/-- Settles O53, path by path: no condition of an instruction reads a sticky bit, and of the values that
it writes only the sticky bits and `STATUS` do. -/
theorem statusBitsAlterNothing : Obligations.StatusBitsAlterNothing := by
  intro i s t b hi h
  cases execEffect_of_exec h with
  | nop => exact ⟨b, rfl⟩
  | prepareNan hd => exact ⟨_, exec_prepare_nan _ hd⟩
  | prepareRate hd =>
    exact ⟨_, by rw [exec_prepare_rate _ hd, State.raiseIf_sticky_irrelevant]; rfl⟩
  | latch => exact ⟨_, by rw [exec_latch, State.raiseIf_sticky_irrelevant]⟩
  | noteon u n =>
    exact ⟨_, by rw [exec_noteon, State.noteOn, State.raiseIf_sticky_irrelevant]; rfl⟩
  | kill u => exact ⟨b, exec_kill u _⟩
  | tickPrepared hs => exact ⟨b, by rw [exec_tick, State.tick_prepared _ _ (by exact hs)]; rfl⟩
  | tickUnprepared hs => exact ⟨_, by rw [exec_tick, State.tick_unprepared _ _ (by exact hs)]; rfl⟩
  | readMapped ha =>
    refine ⟨b, (exec_read_mapped _ ha).trans ?_⟩
    rw [State.reg_sticky_irrelevant s b (by rintro rfl; exact hi rfl)]
  | readReserved ha => exact ⟨_, exec_read_reserved _ ha⟩
  | clrerrLegal hm => exact ⟨_, exec_clrerr_legal _ hm⟩
  | clrerrIllegal hm => exact ⟨_, exec_clrerr_illegal _ hm⟩
  | swreset => exact ⟨0, exec_swreset _⟩
  | setwave w => exact ⟨b, exec_setwave w _⟩
  | wave w => exact ⟨b, exec_wave w _⟩

/-! ### The registers of a slot -/

/-- Settles O56: on each path the slot keeps every register but those that the statement lets the
instruction write. -/
theorem slotRegisterWriters : Obligations.SlotRegisterWriters := by
  intro i s t v h
  cases execEffect_of_exec h with
  | swreset => simp
  | prepareRate => simp
  | noteon u n => by_cases hu : v = u <;> simp [hu]
  | kill u => by_cases hu : v = u <;> simp [hu]
  | tickPrepared => cases ha : (s.slot v).active <;> simp [advanceLane, ha]
  | wave w => cases ha : (s.slot v).active <;> simp [ha]
  -- the other paths keep the slot file
  | _ => simp [State.slot]

/-! ### The registers outside the slots

In each proof the first paths are the ones that write, whose instruction the statement names; the others
keep the registers. -/

/-- Settles O57: of the instructions' paths, `PREPARE`'s with a rate and `SWRESET`'s write `SR` and
`PREPARED`. -/
theorem rateWrittenByPrepareOrReset : Obligations.RateWrittenByPrepareOrReset := by
  intro i s t h
  cases execEffect_of_exec h with
  | prepareRate => simp
  | swreset => simp
  | wave w => exact ⟨by simp, fun hs ht => absurd (hs.symm.trans ht) (by decide)⟩
  | _ => simp

/-- Settles O58: of the instructions' paths, `LATCH`'s and `SWRESET`'s write `WAVE_CUR`, and `SETWAVE`'s
and `SWRESET`'s write `WAVE_PEND`. -/
theorem selectorWrittenByLatchOrReset : Obligations.SelectorWrittenByLatchOrReset := by
  intro i s t h
  cases execEffect_of_exec h with
  | latch => simp
  | setwave w => simp
  | swreset => simp
  | _ => simp

/-- Settles O59: of the instructions' paths, `READ`'s and `SWRESET`'s write `rdata`, and `TICK`'s and
`SWRESET`'s write `out_valid`. -/
theorem outputLatchWriters : Obligations.OutputLatchWriters := by
  intro i s t h
  cases execEffect_of_exec h with
  | readMapped => simp
  | readReserved => simp
  | tickPrepared => simp
  | tickUnprepared => simp
  | swreset => simp
  | _ => simp

end Sys2Proof.Machine
end

section
/-! SUPPORT. What a step does with each kind of event, and the statements O8 and O12 (rules R56, R57, R78,
R79, R200, R231). -/

namespace Sys2Proof.Machine

/-! ### The step of each kind of event -/

section
variable {s : State} {rest : List Input}

/-- With no event presented the block waits (rule R231, log 3). -/
theorem step_idle (h : s.inputs = []) : step s = .next s := by
  rw [step, takeInput, h]

theorem step_command_legal {cmd : BitVec 32} {data : BitVec 64} {i : Instr}
    (h : s.inputs = .command cmd data :: rest) (hd : decodeCommand cmd data = .ok i) :
    step s = exec i { s with inputs := rest } := by
  simp only [step, takeInput, h, serve, serveCommand, hd]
☆ ☆ ☆ ☆ ☆ ☆ ☆
*Work to complete*:
However many lines the data holds, return each one exactly.

*Response for this exercise*:
/-- Settles O53, path by path: no condition of an instruction reads a sticky bit, and of the values that
it writes only the sticky bits and `STATUS` do. -/
theorem statusBitsAlterNothing : Obligations.StatusBitsAlterNothing := by
  intro i s t b hi h
  cases execEffect_of_exec h with
  | nop => exact ⟨b, rfl⟩
  | prepareNan hd => exact ⟨_, exec_prepare_nan _ hd⟩
  | prepareRate hd =>
    exact ⟨_, by rw [exec_prepare_rate _ hd, State.raiseIf_sticky_irrelevant]; rfl⟩
  | latch => exact ⟨_, by rw [exec_latch, State.raiseIf_sticky_irrelevant]⟩
  | noteon u n =>
    exact ⟨_, by rw [exec_noteon, State.noteOn, State.raiseIf_sticky_irrelevant]; rfl⟩
  | kill u => exact ⟨b, exec_kill u _⟩
  | tickPrepared hs => exact ⟨b, by rw [exec_tick, State.tick_prepared _ _ (by exact hs)]; rfl⟩
  | tickUnprepared hs => exact ⟨_, by rw [exec_tick, State.tick_unprepared _ _ (by exact hs)]; rfl⟩
  | readMapped ha =>
    refine ⟨b, (exec_read_mapped _ ha).trans ?_⟩
    rw [State.reg_sticky_irrelevant s b (by rintro rfl; exact hi rfl)]
  | readReserved ha => exact ⟨_, exec_read_reserved _ ha⟩
  | clrerrLegal hm => exact ⟨_, exec_clrerr_legal _ hm⟩
  | clrerrIllegal hm => exact ⟨_, exec_clrerr_illegal _ hm⟩
  | swreset => exact ⟨0, exec_swreset _⟩
  | setwave w => exact ⟨b, exec_setwave w _⟩
  | wave w => exact ⟨b, exec_wave w _⟩

/-! ### The registers of a slot -/

/-- Settles O56: on each path the slot keeps every register but those that the statement lets the
instruction write. -/
theorem slotRegisterWriters : Obligations.SlotRegisterWriters := by
  intro i s t v h
  cases execEffect_of_exec h with
  | swreset => simp
  | prepareRate => simp
  | noteon u n => by_cases hu : v = u <;> simp [hu]
  | kill u => by_cases hu : v = u <;> simp [hu]
  | tickPrepared => cases ha : (s.slot v).active <;> simp [advanceLane, ha]
  | wave w => cases ha : (s.slot v).active <;> simp [ha]
  -- the other paths keep the slot file
  | _ => simp [State.slot]

/-! ### The registers outside the slots

In each proof the first paths are the ones that write, whose instruction the statement names; the others
keep the registers. -/

/-- Settles O57: of the instructions' paths, `PREPARE`'s with a rate and `SWRESET`'s write `SR` and
`PREPARED`. -/
theorem rateWrittenByPrepareOrReset : Obligations.RateWrittenByPrepareOrReset := by
  intro i s t h
  cases execEffect_of_exec h with
  | prepareRate => simp
  | swreset => simp
  | wave w => exact ⟨by simp, fun hs ht => absurd (hs.symm.trans ht) (by decide)⟩
  | _ => simp

/-- Settles O58: of the instructions' paths, `LATCH`'s and `SWRESET`'s write `WAVE_CUR`, and `SETWAVE`'s
and `SWRESET`'s write `WAVE_PEND`. -/
theorem selectorWrittenByLatchOrReset : Obligations.SelectorWrittenByLatchOrReset := by
  intro i s t h
  cases execEffect_of_exec h with
  | latch => simp
  | setwave w => simp
  | swreset => simp
  | _ => simp

/-- Settles O59: of the instructions' paths, `READ`'s and `SWRESET`'s write `rdata`, and `TICK`'s and
`SWRESET`'s write `out_valid`. -/
theorem outputLatchWriters : Obligations.OutputLatchWriters := by
  intro i s t h
  cases execEffect_of_exec h with
  | readMapped => simp
  | readReserved => simp
  | tickPrepared => simp
  | tickUnprepared => simp
  | swreset => simp
  | _ => simp

end Sys2Proof.Machine
end

section
/-! SUPPORT. What a step does with each kind of event, and the statements O8 and O12 (rules R56, R57, R78,
R79, R200, R231). -/

namespace Sys2Proof.Machine

/-! ### The step of each kind of event -/

section
variable {s : State} {rest : List Input}

/-- With no event presented the block waits (rule R231, log 3). -/
theorem step_idle (h : s.inputs = []) : step s = .next s := by
  rw [step, takeInput, h]

theorem step_command_legal {cmd : BitVec 32} {data : BitVec 64} {i : Instr}
    (h : s.inputs = .command cmd data :: rest) (hd : decodeCommand cmd data = .ok i) :
    step s = exec i { s with inputs := rest } := by
  simp only [step, takeInput, h, serve, serveCommand, hd]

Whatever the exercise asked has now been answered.